Once you find the line with "let t := fun" in the data that follows, repeat it and every line after it exactly, through the line with "(vpRun .cvtEf x).r".
*** Exercise data Section Begins ***
/-- Sums, products, quotients and roots of special values (R93, R98, R99): opposite infinities add to the canonical NaN with NV; zero times infinity
is NaN with NV; a non-zero value over a zero sets DZ, and is an infinity in every format that has one, which e4m3 has not; zero over zero is NaN with
NV; a quiet NaN gives the canonical NaN and no flag; the root of a negative value is NaN with NV. In every format and rounding mode, whatever
exponent the zero is unpacked with. Of finite operands (R97, R99, R199): a sum, a product, a quotient and a fused multiply-add is the exact number
rounded once, and where that exceeds the largest of the format it is the infinity or the largest number that the mode gives, with OF and NX; a root is
rounded once; an exact zero has the sign that its operands give it, and a sum of opposite ones +0, under RDN -0; a quotient and a root that the format
holds is that number, with no flag. The order and equality of finite values are those of
the numbers; fmin and fmax give the smaller and the larger operand, -0 below +0, the other operand beside one NaN, and NV for a signalling NaN; fabs
and fneg change the sign bit alone, and make a NaN canonical (R98, R199, R200, R202). The operations of vx apply these functions lane by lane, in the
format and rounding mode of R196, and OR their flags. It rests on a choice of the model: log entry 42. -/
def Obligations.FloatSpecials : Prop :=
  (∀ (F : FFmt) (m : RMode) (n k : Bool) (p : Nat) (e f : Int), 0 < p →
    fAdd F m (.inf n) (.inf !n) = ⟨F.nanPat, fNV⟩ ∧
    fMul F m (.fin n 0 e) (.inf k) = ⟨F.nanPat, fNV⟩ ∧
    (fDiv F m (.fin n p e) (.fin k 0 f)).fl = fDZ ∧
    (F ≠ .e4m3 → fDiv F m (.fin n p e) (.fin k 0 f) = ⟨F.signPat (n != k) + F.infPat, fDZ⟩) ∧
    fDiv F m (.fin n 0 e) (.fin k 0 f) = ⟨F.nanPat, fNV⟩ ∧
    fAdd F m (.nan false) (.fin n p e) = ⟨F.nanPat, 0⟩ ∧
    fSqrt F m (.fin true p e) = ⟨F.nanPat, fNV⟩) ∧
  (∀ (F : FFmt) (m : RMode) (a b c : Nat) (x y z : Rat), a < 2 ^ F.width → b < 2 ^ F.width → c < 2 ^ F.width →
    F.number a = some x → F.number b = some y → F.number c = some z →
    let u := F.unpack a
    let v := F.unpack b
    let neg := fun (n : Nat) => n.testBit (F.width - 1)
    let signs := neg a != neg b
    (∀ q w, (q = fAdd F m u v ∧ w = x + y ∨ q = fMul F m u v ∧ w = x * y ∨ q = fFma F m u v (F.unpack c) ∧ w = x * y + z ∨
        y ≠ 0 ∧ q = fDiv F m u v ∧ w = x / y) →
      (F.over m w → q = F.overflow m (decide (w < 0))) ∧ (¬F.over m w → q.rounds F m w ∧ q.fl &&& ~~~(fNX ||| fUF) = 0)) ∧
    (x + y = 0 → fAdd F m u v = ⟨F.signPat (if neg a = neg b then neg a else m == .rdn), 0⟩) ∧
    (x * y = 0 → fMul F m u v = ⟨F.signPat signs, 0⟩) ∧ (x = 0 → y ≠ 0 → fDiv F m u v = ⟨F.signPat signs, 0⟩) ∧
    (x * y + z = 0 → fFma F m u v (F.unpack c) = ⟨F.signPat (if signs = neg c then neg c else m == .rdn), 0⟩) ∧
    (x = 0 → fSqrt F m u = ⟨F.signPat (neg a), 0⟩) ∧ (0 < x → (fSqrt F m u).rootOf F m x) ∧
    (∀ d w, d < 2 ^ F.width → F.number d = some w → w ≠ 0 → (y ≠ 0 → x / y = w → fDiv F m u v = ⟨d, 0⟩) ∧ (0 < w → w * w = x → fSqrt F m u = ⟨d, 0⟩)) ∧
    (fEq u v = true ↔ x = y) ∧ (fLt u v = true ↔ x < y) ∧
    (∀ big, (fMinMax F big a b).fl = 0 ∧ ((fMinMax F big a b).val = a ∨ (fMinMax F big a b).val = b) ∧
      F.number (fMinMax F big a b).val = some (if big then max x y else min x y) ∧
      (x = 0 → y = 0 → a ≠ b → (fMinMax F big a b).val = F.signPat (!big)))) ∧
  (∀ (F : FFmt) (a b : Nat), a < 2 ^ F.width → b < 2 ^ F.width →
    let u := F.unpack a
    let v := F.unpack b
    let nv : Flags := if u = .nan true ∨ v = .nan true then fNV else 0
    (∀ big, (u.isNan = true → v.isNan = true → fMinMax F big a b = ⟨F.nanPat, nv⟩) ∧ (u.isNan = true → v.isNan = false → fMinMax F big a b = ⟨b, nv⟩) ∧
      (u.isNan = false → v.isNan = true → fMinMax F big a b = ⟨a, nv⟩)) ∧
    (∀ f : Bool → Bool, fSignOp F f a = if u.isNan then ⟨F.nanPat, if u = .nan true then fNV else 0⟩
      else ⟨(if f (a.testBit (F.width - 1)) then 2 ^ (F.width - 1) else 0) + a % 2 ^ (F.width - 1), 0⟩)) ∧
  (∀ (o : VxOp) (x : VIn) (f : Nat → Nat → Nat → FR), x.gm = BitVec.allOnes 64 →
    let F := vxFmt x.m
    let m : RMode := if x.m.getLsbD 2 then .rne else x.rm
    let u := F.unpack
    (o = .fadd ∧ f = (fun a b _ => fAdd F m (u a) (u b)) ∨ o = .fsub ∧ f = (fun a b _ => fAdd F m (u a) (u b).negated) ∨
      o = .fmul ∧ f = (fun a b _ => fMul F m (u a) (u b)) ∨ o = .fma ∧ f = (fun a b c => fFma F m (u a) (u b) (u c)) ∨
      o = .fms ∧ f = (fun a b c => fFma F m (u a) (u b) (u c).negated) ∨ o = .fnma ∧ f = (fun a b c => fFma F m (u a).negated (u b) (u c)) ∨
      o = .fmin ∧ f = (fun a b _ => fMinMax F false a b) ∨ o = .fmax ∧ f = (fun a b _ => fMinMax F true a b) ∨
      o = .fabs ∧ f = (fun _ b _ => fSignOp F (fun _ => false) b) ∨ o = .fneg ∧ f = (fun _ b _ => fSignOp F (fun s => !s) b) ∨
      o = .fdiv ∧ f = (fun a b _ => fDiv F m (u a) (u b)) ∨ o = .fsqrt ∧ f = (fun _ b _ => fSqrt F m (u b))) →
    let w := F.width
    let r := fun n => f (laneBits (BitVec.ofNat 2048 x.a) w n).toNat (laneBits (BitVec.ofNat 2048 x.b) w n).toNat (laneBits (BitVec.ofNat 2048 x.c) w n).toNat
    (∀ n, n < 2048 / w → laneBits (BitVec.ofNat 2048 (vxRun o x).r) w n = BitVec.ofNat w (r n).val) ∧ (vxRun o x).keep = 0 ∧
    ∀ k, k < 7 → ((vxRun o x).fl.getLsbD k = true ↔ ∃ n, n < 2048 / w ∧ (r n).fl.getLsbD k = true))

/-- The values of vp's conversions, blocks, reductions and mask operations, without a mask. cvt converts each lane into its part of the result and
leaves the rest zero (R205); cvt.ef rounds the sum of a lane and its residue and lands what is left as the new residue (R106, R206). qblk and dqblk
take 64 FP32 lanes to two blocks and back, a finite value that the block's scale reaches to the nearest code (R104, R105, R207, R208). rsum, rmax and
rmin combine the lanes by the tree of R110, an INT32 sum modulo 2^32 (R209); rbsum forms the XS128 state, whose sum is that of the contributions in
units of 2^(E - 100) (R107 to R110, R210). The mask operations act on 64 bits (R211). The flags are those of the lanes together. It rests on choices of
the model: log entries 21 (the rounding of rbsum and its flags), 42. -/
def Obligations.VpValues : Prop :=
  ∀ x : VIn, x.gm = BitVec.allOnes 64 →
    let a := BitVec.ofNat 2048 x.a
    let b := BitVec.ofNat 2048 x.b
    let c := BitVec.ofNat 2048 x.c
    let m : RMode := if x.m.getLsbD 2 then .rne else x.rm
    let sat := !x.m.getLsbD 1
    let v := fun (o : VpOp) => BitVec.ofNat 2048 (vpRun o x).r
    let flags := fun (o : VpOp) (n : Nat) (f : Nat → Flags) => ∀ k, k < 7 → ((vpRun o x).fl.getLsbD k = true ↔ ∃ j, j < n ∧ (f j).getLsbD k = true)
    (∀ S D, Fmt.ofCode (x.a % 16) = some S → Fmt.ofCode (x.a / 16 % 16) = some D → S ≠ .b4 → D ≠ .b4 →
      x.a / 256 % 8 < max S.width D.width / min S.width D.width →
      let n := 2048 / max S.width D.width
      let part := x.a / 256 % 8 * n
      let src := fun j => if D.width ≤ S.width then j else part + j
      let dst := fun j => if D.width ≤ S.width then part + j else j
      let q := fun j => cvt (laneBits b S.width (src j)).toNat S D m sat
      (∀ j, j < n → laneBits (v .cvt) D.width (dst j) = BitVec.ofNat D.width (q j).val) ∧
      (∀ o, o < 2048 / D.width → (∀ j, j < n → dst j ≠ o) → laneBits (v .cvt) D.width o = 0) ∧ flags .cvt n (fun j => (q j).fl) ∧
      (vpRun .cvt x).keep = 0 ∧ (vpRun .cvt x).h = none) ∧
    (∀ F, x.a % 16 = 0 → x.a / 256 % 8 = 0 → (F, x.a / 16 % 16) ∈ [(FFmt.fp16, 1), (.bf16, 2), (.e4m3, 3), (.e5m2, 4)] →
      let t := fun j => fAdd .fp32 .rne (FFmt.fp32.unpack (laneBits b 32 j).toNat) (FFmt.fp32.unpack (laneBits c 32 j).toNat)
      let y := fun j => cvtFF .fp32 F .rne sat (t j).val
      let lost := fun j => (FFmt.fp32.number (t j).val).isNone || (F.unpack (y j).val).isNan
      let d := fun j => fAdd .fp32 .rne (FFmt.fp32.unpack (t j).val) (F.unpack (y j).val).negated
      ∃ h, (vpRun .cvtEf x).h = some h ∧ (∀ j, j < 64 → laneBits (v .cvtEf) F.width j = BitVec.ofNat F.width (y j).val ∧
          laneBits (BitVec.ofNat 2048 h) 32 j = if lost j then 0 else BitVec.ofNat 32 (d j).val) ∧
        (vpRun .cvtEf x).r < 2 ^ (64 * F.width) ∧ flags .cvtEf 64 (fun j => (t j).fl ||| (y j).fl ||| if lost j then 0 else (d j).fl)) ∧
    (let xs := fun j => (List.range 32).map (fun i => (laneBits b 32 (32 * j + i)).toNat)
     let q := fun j => if x.m = 4 then qblkAuto (xs j) else qblk (x.m.toNat % 4) (xs j)
     (∀ j i, j < 2 → i < 32 → laneBits (v .qblk) 4 (32 * j + i) = BitVec.ofNat 4 ((q j).codes.getD i 0)) ∧ (vpRun .qblk x).r < 2 ^ 256 ∧
       (vpRun .qblk x).h = some ((q 0).scale + 256 * (q 1).scale) ∧ (vpRun .qblk x).fl = (q 0).fl ||| (q 1).fl ∧
     ∀ i, i < 64 → laneBits (v .dqblk) 32 i = BitVec.ofNat 32 (fRound .fp32 .rne (b4Value (laneBits a 8 (i / 32)).toNat (laneBits b 4 i).toNat)).val ∧
       (vpRun .dqblk x).fl = 0) ∧
    (∀ (T i : Nat) (xs : List Nat) (w : Rat), T < 4 → xs.length = 32 → i < 32 → (∀ y ∈ xs, y < 2 ^ 32) → FFmt.fp32.number (xs.getD i 0) = some w →
      (qblk T xs).scale % 64 < 63 → ∃ u, (b4Value (qblk T xs).scale ((qblk T xs).codes.getD i 0)).number = some u ∧
        ∀ k z, k < 16 → (b4Value (qblk T xs).scale k).number = some z → ratAbs (u - w) ≤ ratAbs (z - w)) ∧
    (let w := if x.m.toNat % 4 = 1 ∨ x.m.toNat % 4 = 2 then 16 else 32
     let l := fun j => (laneBits b w j).toNat
     let F := fun (F : FFmt) =>
       let tree := fun (f : Nat → Nat → FR) => pairTree f (Nat.log2 (2048 / w)) ((List.range (2048 / w)).map l)
       let out := fun (o : VpOp) f => (vpRun o x).r = (tree f).1.headD 0 ∧ (vpRun o x).fl = (tree f).2
       out .rsum (fun p q => fAdd F m (F.unpack p) (F.unpack q)) ∧ out .rmax (fMinMax F true) ∧ out .rmin (fMinMax F false)
     (x.m.toNat % 4 = 0 → F .fp32) ∧ (x.m.toNat % 4 = 1 → F .fp16) ∧ (x.m.toNat % 4 = 2 → F .bf16) ∧
     (x.m.toNat % 4 = 3 → (vpRun .rsum x).r = ((List.range 64).map l).sum % 2 ^ 32 ∧
       (∀ o, o = VpOp.rmax ∨ o = .rmin → (∃ j, j < 64 ∧ (vpRun o x).r = l j) ∧ ∀ j, j < 64 →
         if o = .rmax then (laneBits b 32 j).toInt ≤ (BitVec.ofNat 32 (vpRun o x).r).toInt else (BitVec.ofNat 32 (vpRun o x).r).toInt ≤ (laneBits b 32 j).toInt) ∧
       ∀ o, o = VpOp.rsum ∨ o = .rmax ∨ o = .rmin → (vpRun o x).fl = 0)) ∧
    (let st := xsState ((List.range 64).map (fun j => (laneBits b 32 j).toNat))
     (vpRun .rbsum x).r = st.out.val ∧ (vpRun .rbsum x).fl = st.out.fl ∧ (vpRun .rbsum x).h = some st.pack ∧
     ∀ (E : Int) (n : Nat → Bool) (k : Nat → Nat) (e : Nat → Int), (∀ j, j < 64 → FFmt.fp32.unpack (laneBits b 32 j).toNat = .fin (n j) (k j) (e j)) →
       (∀ j, j < 64 → k j ≠ 0 → e j + Nat.log2 (k j) ≤ E) → (∃ j, j < 64 ∧ k j ≠ 0 ∧ e j + Nat.log2 (k j) = E) →
       let S := ((List.range 64).map (fun j => signedMul (n j) (roundTo .rne (n j) (k j) (e j + 100 - E) 0).1)).sum
       st.s = BitVec.ofInt 128 S ∧ st.e = some E ∧ st.out = rndInt .fp32 .rne S (E - 100) false) ∧
    (let s := BitVec.ofNat 64 x.b
     (vpRun .mand x).r = (BitVec.ofNat 64 x.a &&& s).toNat ∧ (vpRun .mor x).r = (BitVec.ofNat 64 x.a ||| s).toNat ∧
     (vpRun .mxor x).r = (BitVec.ofNat 64 x.a ^^^ s).toNat ∧ (vpRun .mnot x).r = (~~~s).toNat ∧
     (vpRun .mpop x).r = ((List.range 64).filter (fun i => s.getLsbD i)).length ∧
     (vpRun .mfirst x).r ≤ 64 ∧ (∀ i, i < (vpRun .mfirst x).r → s.getLsbD i = false) ∧ ((vpRun .mfirst x).r < 64 → s.getLsbD (vpRun .mfirst x).r = true) ∧
     ∀ o ∈ [VpOp.mand, .mor, .mxor, .mnot, .mpop, .mfirst], (vpRun o x).fl = 0 ∧ (vpRun o x).keep = 0 ∧ (vpRun o x).h = none)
*** Exercise data Section Ends ***
> **Response area**:
      let t := fun j => fAdd .fp32 .rne (FFmt.fp32.unpack (laneBits b 32 j).toNat) (FFmt.fp32.unpack (laneBits c 32 j).toNat)
      let y := fun j => cvtFF .fp32 F .rne sat (t j).val
      let lost := fun j => (FFmt.fp32.number (t j).val).isNone || (F.unpack (y j).val).isNan
      let d := fun j => fAdd .fp32 .rne (FFmt.fp32.unpack (t j).val) (F.unpack (y j).val).negated
      ∃ h, (vpRun .cvtEf x).h = some h ∧ (∀ j, j < 64 → laneBits (v .cvtEf) F.width j = BitVec.ofNat F.width (y j).val ∧
          laneBits (BitVec.ofNat 2048 h) 32 j = if lost j then 0 else BitVec.ofNat 32 (d j).val) ∧
        (vpRun .cvtEf x).r < 2 ^ (64 * F.width) ∧ flags .cvtEf 64 (fun j => (t j).fl ||| (y j).fl ||| if lost j then 0 else (d j).fl)) ∧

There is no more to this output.